For the most part, Rhett just lies there with his eyes closed, and the same irritated scowl he tends to have when I’m around doesn’t grow deeper.

“You do this shit for all your patients?” he asks, his husky voice eventually breaking the silence.

“Before I left my practice to take a job with the Slammers? No, I didn’t have time to do this with all of my patients,” I answer honestly. “But I did have a few massage therapists that I trusted, and I referred my patients to them.”

“You work for the Salt Lake City Slammers?”

“I do, but why are you saying that like it’s a shock?”

“No offense, darlin’, but you don’t come across as the kind of woman who’s into sports.”

I narrow my eyes at him. “Just because I like wearing heels and nice clothes and putting on my makeup and fixing my hair doesn’t mean I don’t like sports.” I mean, truthfully, I didn’t get a job for the Slammers because I like basketball. I got the job because I want to succeed in my career as an orthopedic physician and surgeon. And I want to have the financial stability I never had growing up.

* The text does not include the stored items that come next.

-- ==== Sys2Proof/Machine/Reel.lean ====
section
/-! DEFINITION. Up-only counter cells (R244 to R249, R372), the reel (R449 to R477), the journal (R478 to R480) and commit bursts (R481, R482). -/

namespace Sys2Proof.Machine

def Hub.setNv (s : Hub) (f : Nv → Nv) : Hub := { s with nv := f s.nv }
def Hub.setReel (s : Hub) (f : Reel → Reel) : Hub := s.setNv (fun n => { n with reel := f n.reel })
def Hub.setJournal (s : Hub) (f : Journal → Journal) : Hub := s.setNv (fun n => { n with journal := f n.journal })

/-! ## Counter cells -/

def cellSession : Nat := 0x0010
def cellReelAck : Nat := 0x0011
def cellOpSeq : Nat := 0x0012
def cellBootTry : Nat := 0x0013
def cellEnrol : Nat := 0x0020
def cellLoad : Nat := 0x0021
def cellTagFail (b : Nat) : Nat := 0x0100 + b
def cellRelRange (b : Nat) : Nat := 0x0180 + b

/-- Entries a copy's sector holds (R245: 32 bytes each in 4 KiB). -/
def cellSector : Nat := 128

def cellGet (s : Hub) (n : Nat) : Cell2 := Tab.get {} s.nv.cells n
def cellPut (n : Nat) (c : Cell2) (s : Hub) : Hub := s.setNv (fun v => { v with cells := Tab.put {} n c v.cells })

/-- An entry of a cell: VALUE, its complement, the cell number, ten bytes of 0xFF, and their CRC-32 (R245). -/
def cellEntry (n v : Nat) : List Byte :=
  let l := toLe 8 v ++ toLe 8 (2 ^ 64 - 1 - v) ++ toLe 2 n ++ List.replicate 10 0xFF
  l ++ toLe 4 (crc32 l)

/-- An entry is valid when its CRC matches and its value fields are complements (R245). -/
def entryValid (l : List Byte) : Bool :=
  l.length == 32 && fld l 0 8 + fld l 8 8 == 2 ^ 64 - 1 && fld l 28 4 == crc32 (l.take 28)

/-- The value of a copy: the largest of its valid entries, or 0 (R246). -/
def CellCopy.val (c : CellCopy) : Nat := ((c.entries.filter entryValid).map (fun e => fld e 0 8)).foldl max 0

/-- A copy whose sector is full. -/
def CellCopy.full (c : CellCopy) : Bool := decide (cellSector ≤ c.entries.length)

/-- A copy with one entry more. -/
def CellCopy.append (n v : Nat) (c : CellCopy) : CellCopy := { entries := c.entries ++ [cellEntry n v] }

/-- The value of a cell: the larger of its two copies (R246). -/
def cellVal (s : Hub) (n : Nat) : Nat := max (cellGet s n).a.val (cellGet s n).b.val

/-- The entry that a change of a copy of cell `n` has programmed, the last of it, in its slot of the copy's sector. -/
def entryProgrammed (area n : Nat) (old new : CellCopy) (s : Hub) : Hub :=
  match new.entries.getLast? with
  | some e => if new = old then s else s.program (area + 4096 * n + 32 * (new.entries.length - 1)) e
  | none => s

/-- Copy B of a cell, and copy A, changed. -/
def copyB (n : Nat) (f : CellCopy → CellCopy) (s : Hub) : Hub :=
  let c := cellGet s n
  entryProgrammed flashCellB n c.b (f c.b) (cellPut n { c with b := f c.b } s)
def copyA (n : Nat) (f : CellCopy → CellCopy) (s : Hub) : Hub :=
  let c := cellGet s n
  entryProgrammed flashCellA n c.a (f c.a) (cellPut n { c with a := f c.a } s)

/-- A full copy, `put` of the two, is erased, which is no burst, and takes the cell's value as its first entry, a burst of 1 program that the
hold-up rule may refuse (R248). -/
def refreshCopy (n : Nat) (full : CellCopy → Bool) (v : Nat) (get : Cell2 → CellCopy) (put : (CellCopy → CellCopy) → Hub → Hub) (s : Hub) :
    Bool × Hub :=
  if full (get (cellGet s n)) then
    let x := admission 1 (put (fun _ => {}) s)
    if x.1 then (true, put (CellCopy.append n v) x.2) else x
  else (true, s)

/-- Room in both copies for one entry: each full copy in turn, B before A, the first done before the second is begun (R248). -/
def cellPrepare (n : Nat) (s : Hub) : Bool × Hub :=
  let v := cellVal s n
  let x := refreshCopy n CellCopy.full v (·.b) (copyB n) s
  if x.1 then refreshCopy n CellCopy.full v (·.a) (copyA n) x.2 else x

/-- The highest value of a cell (R249). -/
def cellMax : Nat := 0xFFFFFFFFFFFFFFFF

/-- The entry goes to copy B, and once it is verified there to copy A (R247, R372); a cell at its highest value is not written. -/
def cellWrite (n v : Nat) (s : Hub) : Hub :=
  if cellVal s n = cellMax then s
  else
    let w := min v cellMax
    let s := copyB n (CellCopy.append n w) s
    if w ≤ (cellGet s n).b.val then copyA n (CellCopy.append n w) s else s

/-- A copy with room for an entry: a full one is erased first and takes the cell's value (R248). -/
def CellCopy.roomy (n v : Nat) (c : CellCopy) : CellCopy := if c.full then CellCopy.append n v {} else c

/-- A cell raised at the start, where no sample of the reserve has yet been taken: with main power, which BOOT waits for (log entry 179). -/
def cellRaise (n v : Nat) (s : Hub) : Hub :=
  let w := cellVal s n
  cellWrite n v (copyA n (CellCopy.roomy n w) (copyB n (CellCopy.roomy n w) s))

/-- Power-up repair (R249): the larger value is appended to the copy that holds the smaller. -/
def cellRepair (n : Nat) (s : Hub) : Hub :=
  let c := cellGet s n
  let add := fun (v : Nat) (x : CellCopy) => CellCopy.append n v (if x.full then {} else x)
  if c.a.val < c.b.val then copyA n (add c.b.val) s else if c.b.val < c.a.val then copyB n (add c.a.val) s else s

/-! ## Records -/

/-- The bytes of a chain value, as SHA-256 delivers them. -/
def hashBytes (h : BitVec 256) : List Byte := (toLe 32 h.toNat).reverse

/-- Bytes 0 to 11 of a record (R449). -/
def recHead (seq typ part parts bay fl : Nat) : List Byte :=
  toLe 8 seq ++ toLe 1 typ ++ toLe 1 (16 * part + (parts - 1)) ++ toLe 1 bay ++ toLe 1 fl

/-- H_n from H_(n-1) and the record (R451). -/
def chainNext (h : BitVec 256) (r : Rec) : BitVec 256 :=
  Config.sha256 (hashBytes h ++ recHead r.seq r.typ r.part r.parts r.bay r.flags ++ r.body)

/-- The 64 bytes of a record as stored (R449). -/
def recBytes (r : Rec) : List Byte :=
  let a := recHead r.seq r.typ r.part r.parts r.bay r.flags
  let b := r.body ++ toLe 16 r.link
  a ++ toLe 4 (crc32 (a ++ b)) ++ b

/-- One record is appended in the next slot with the next SEQ (R450, R469). -/
def appendRec (typ part parts bay fl : Nat) (body : List Byte) (l : Reel) : Reel :=
  let r : Rec := { seq := l.nextSeq, typ := typ, part := part, parts := parts, bay := bay, flags := fl, body := body
                   link := leNat ((hashBytes l.h).take 16), slot := l.nextSlot }
  { l with recs := l.recs ++ [r], nextSeq := l.nextSeq + 1, nextSlot := l.nextSlot + 1, h := chainNext l.h r }

/-- An entry to be written: its type, bay (0xFF for none), FLAGS, and its body: for a signed entry, the 64 bytes before the
signature. -/
structure Ent where
  typ : Nat
  bay : Nat
  fl : Nat := 0
  body : List Byte
  deriving DecidableEq, Repr

/-- Parts of an entry by type (R452). -/
def entParts (typ : Nat) : Nat := if typ = 8 then 1 else if typ ≤ 2 then 2 else 4

/-- Types the hub signs (R459). -/
def entSigned (typ : Nat) : Bool := typ == 6 || typ == 7 || typ == 9

/-- Part `p` of a body. -/
def partOf (l : List Byte) (p : Nat) : List Byte := (List.range 32).map (fun i => byteAt l (32 * p + i))

/-- An entry is appended, part by part; a signature over H_m stands in parts 2 and 3 (R459). -/
def appendEnt (l : Reel) (e : Ent) : Reel :=
  let n := entParts e.typ
  let ap := fun (b : List Byte) (l : Reel) (p : Nat) => appendRec e.typ p n e.bay e.fl (partOf b p) l
  if entSigned e.typ then
    let l2 := ap e.body (ap e.body l 0) 1
    let sig := sigBytes (Config.ecdsaSign 0x10 l2.h)
    let b := e.body.take 64 ++ List.replicate (64 - e.body.length) 0 ++ sig
    ap b (ap b l2 2) 3
  else (List.range n).foldl (ap e.body) l

/-! ## Space (R470, R474, R475) -/

/-- Sectors of the reel's area. -/
def reelSectors (l : Reel) : Nat := l.sizeMiB * 256

/-- The first record above REEL_ACK, which no sector may be erased with. -/
def firstUnacked (s : Hub) : Option Rec := s.nv.reel.recs.find? (fun r => decide (cellVal s cellReelAck < r.seq))

/-- Sectors that hold a record above REEL_ACK. -/
def unackedSectors (s : Hub) : Nat :=
  match firstUnacked s with
  | none => 0
  | some r => (s.nv.reel.nextSlot - 1) / 64 - r.slot / 64 + 1

/-- Free space in KiB (R474). -/
def reelFreeKiB (s : Hub) : Nat := 4 * (reelSectors s.nv.reel - unackedSectors s)

/-- The fill level in force (R475), levels 0 to 4. -/
def fillLevel (s : Hub) : Nat :=
  let f := reelFreeKiB s
  let z := s.nv.reel.sizeMiB * 1024
  if f < 256 then 4 else if f < 4096 + 64 then 3 else if 10 * f < z then 2 else if 4 * f < z then 1 else 0

/-- LOG_HIGH_WATER at a change of level (R477). -/
def levelCheck (s : Hub) : Hub :=
  let n := fillLevel s
  let o := s.nv.reel.level
  if n = o then s
  else
    notice 0x0401 chipSrc [⟨16, 1, n⟩, ⟨17, 1, o⟩, ⟨20, 4, reelFreeKiB s⟩, ⟨24, 8, s.nv.reel.nextSeq - 1⟩, ⟨32, 8, cellVal s cellReelAck⟩]
      (s.setReel (fun l => { l with level := n }))

/-- The sector that is erased next may be erased: every record in it is acknowledged (R470). -/
def sectorErasable (s : Hub) : Bool :=
  let l := s.nv.reel
  match firstUnacked s with
  | none => true
  | some r => decide (l.erasedTo + 64 ≤ r.slot / 64 * 64 + 64 * reelSectors l)

/-- Two erased sectors are kept ahead of the next slot (R470): an erase is started where one is wanted and allowed. -/
def planErase (s : Hub) : Hub :=
  let l := s.nv.reel
  if l.erasing = 0 ∧ l.erasedTo < (l.nextSlot + 63) / 64 * 64 + 128 ∧ sectorErasable s then s.setReel (fun l => { l with erasing := 1 }) else s

/-- A sector erase ends (R470): 64 more erased slots, the records that stood there gone. -/
def eraseDone (s : Hub) : Hub :=
  if s.nv.reel.erasing = 0 then s
  else
    let s := s.setReel (fun l =>
      { l with erasing := l.erasing - 1, erasedTo := l.erasedTo + 64
               recs := l.recs.filter (fun r => decide (l.erasedTo + 64 ≤ r.slot + 64 * reelSectors l)) })
    planErase (levelCheck s)

/-- The erase of an older tag image slot ends (R241). -/
def tagEraseDone (s : Hub) : Hub :=
  match s.eng.tagErase with
  | [] => s
  | (b, n) :: r =>
    let f := fun (t : TagSlots) => if n = 0 then { t with s0 := [] } else { t with s1 := [] }
    (s.setNv (fun v => { v with tags := Tab.put {} b (f (Tab.get {} v.tags b)) v.tags })).setEng (fun e => { e with tagErase := r })

/-- SECTOR_ERASE_COMPLETE (R241, R470): the reel's erase ends where one runs, otherwise that of the tag image slot that has waited longest. -/
def execSectorEraseComplete : State → Turn := onHub fun s => .next (if s.nv.reel.erasing = 0 then tagEraseDone s else eraseDone s)

/-! ## The journal -/

/-- Slots of the journal area (R478). -/
def journalSlots : Nat := 4096

/-- Entry slots an entry takes. -/
def jSize : JEntry → Nat
  | .torn .. => 4
  | _ => 1

/-- The slot in which an entry goes when `u` slots are used: a TORN takes one whole page. -/
def jPlace (u : Nat) : JEntry → Nat
  | .torn .. => (u + 3) / 4 * 4
  | _ => u

/-- Slots used after a list of entries. -/
def jUsedAfter (u : Nat) (l : List JEntry) : Nat := l.foldl (fun u e => jPlace u e + jSize e) u

/-- Journal pages programmed by a list of entries. -/
def jPages (u : Nat) : List JEntry → Nat
  | [] => 0
  | e :: r => (jUsedAfter u (e :: r) - 1) / 4 - jPlace u e / 4 + 1

/-- Erased sectors of the journal. -/
def jErased (j : Journal) : Nat := (journalSlots - ((j.used + 63) / 64 * 64 - j.freed)) / 64

/-- An entry is appended. -/
def jAppend (j : Journal) (e : JEntry) : Journal :=
  { j with entries := j.entries ++ [{ slot := jPlace j.used e, seq := j.nextSeq, e := e }]
           nextSeq := j.nextSeq + (if jSize e = 4 then 4 else 1), used := jPlace j.used e + jSize e }

/-- The session that an OPEN names and no CLOSE closes, with the latest OPEN of each. -/
def openSessions (j : Journal) : List Nat :=
  let opens := j.entries.filterMap (fun r => match r.e with | .open_ n .. => some n | _ => none)
  let closed := j.entries.filterMap (fun r => match r.e with | .close n _ => some n | _ => none)
  (opens.filter (fun n => !closed.contains n)).eraseDups

/-- The latest journal entry of a session that `f` accepts. -/
def jLast (j : Journal) (f : JEntry → Bool) : Option JEntry := (j.entries.reverse.find? (fun r => f r.e)).map (·.e)

/-! ## The credential store at rest (R365 to R367) -/

/-- LOAD_ID of a sector is 0 or names a bulk load that the journal records as committed (R367). -/
def sectorCounts {α : Type} (j : Journal) (x : Sector α) : Bool :=
  x.loadId == 0 || j.entries.any (fun r => match r.e with | .bulkCommit n _ => n == x.loadId | _ => false)

/-- A slot as the store holds it at rest. -/
def credAtRest (s : Hub) (i : Nat) : Cred :=
  match (twinAt s.nv.store (i / 32)).inUse (sectorCounts s.nv.journal) with
  | some (_, x) => nth {} x.data (i % 32)
  | none => {}

/-- A block's spare sector is erased, which comes before the burst. DEDUCED: a sector that R367 ignores is replaced before the valid one, whatever its
STORE_SEQ (R366: the sector in use is never changed). -/
def eraseSpare (k : Nat) (s : Hub) : Hub := s.setNv (fun v => { v with store := eraseAt (sectorCounts v.journal) k v.store })

/-- What a block's sector holds: its slots under K_CRED, and the trailer (R365). -/
def storeSector (s : Hub) (k loadId seq : Nat) (l : List Cred) : List Byte :=
  blockSector k loadId seq (Config.kwWrap (BitVec.ofNat 256 (vaultKey s 0x11 0).val) ((List.range 32).flatMap (fun i => slotWhole (nth {} l i))))

/-- A block is programmed, with a STORE_SEQ one above the highest on the store. -/
def programSpare (k loadId : Nat) (l : List Cred) (s : Hub) : Hub :=
  let t := s.nv.store
  let ok := sectorCounts s.nv.journal
  (s.setNv (fun v => { v with store := programAt ok k loadId l t })).program (sectorAt flashStore k ((twinAt t k).spare ok))
    (storeSector s k loadId (topSeq t + 1) l)

/-- Is an entry live (R480)? -/
def jLive (s : Hub) (r : JRec) : Bool :=
  let j := s.nv.journal
  match r.e with
  | .head .. => decide (j.entries.all (fun x => match x.e with | .head .. => decide (x.seq ≤ r.seq) | _ => true))
  | .open_ n .. => (openSessions j).contains n &&
      j.entries.all (fun x => match x.e with | .open_ m .. => decide (m ≠ n) || decide (x.seq ≤ r.seq) | _ => true)
  | .torn n .. => (openSessions j).contains n
  | .bulkCommit .. => j.entries.all (fun x => match x.e with | .bulkCommit .. => decide (x.seq ≤ r.seq) | _ => true)
  | .fobCounter slot c => decide ((credAtRest s slot).fobCounter ≠ c) &&
      j.entries.all (fun x => match x.e with | .fobCounter t _ => decide (t ≠ slot) || decide (x.seq ≤ r.seq) | _ => true)
  | .close .. => false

When it comes to my brother’s and my childhood, it wasn’t abnormal for us to go hungry some nights because our parents were too busy feeding their alcohol habit.

“So, you like sports?” Rhett asks, pulling me from my walk down unfortunate Memory Lane.

“I mean, sort of?” I respond and he laughs.

“How much do you even know about basketball?”

“I know enough.”

“Sure ya do.”

I dig my fingertips into the top of his hamstring muscle, and he grunts in discomfort.

“Christ, no need to take it out on my leg.”

“Oh, sorry. Was that too much for you?”

He glares at me. “You know damn well you did that on purpose.”

“I would never intentionally hurt a patient.” I feign outrage. “That goes against my oath.”

He smirks at that. “Somethin’ tells me I’m an exception to your oath.”

“Well, I’ve never had to chase around a patient on a two-thousand-acre ranch just to get him to let me help heal his knee.”

“And I’ve never seen a physician try to teach horses aerobics,” he retorts on a sly grin.

“I was not teaching them aerobics,” I protest, and he just chuckles.

“Whatever you say, Doc. Pretty sure my filly Jasmine is still traumatized from watching the scary lady in neon-pink spandex do jumping jacks and squats in the pasture.”

“New rules,” I say, and he looks at me with a quirk of his brow. “No talking during massage.”

That spurs a laugh from his throat.

“This your way of tellin’ me you don’t want to talk about your new aerobics gig?”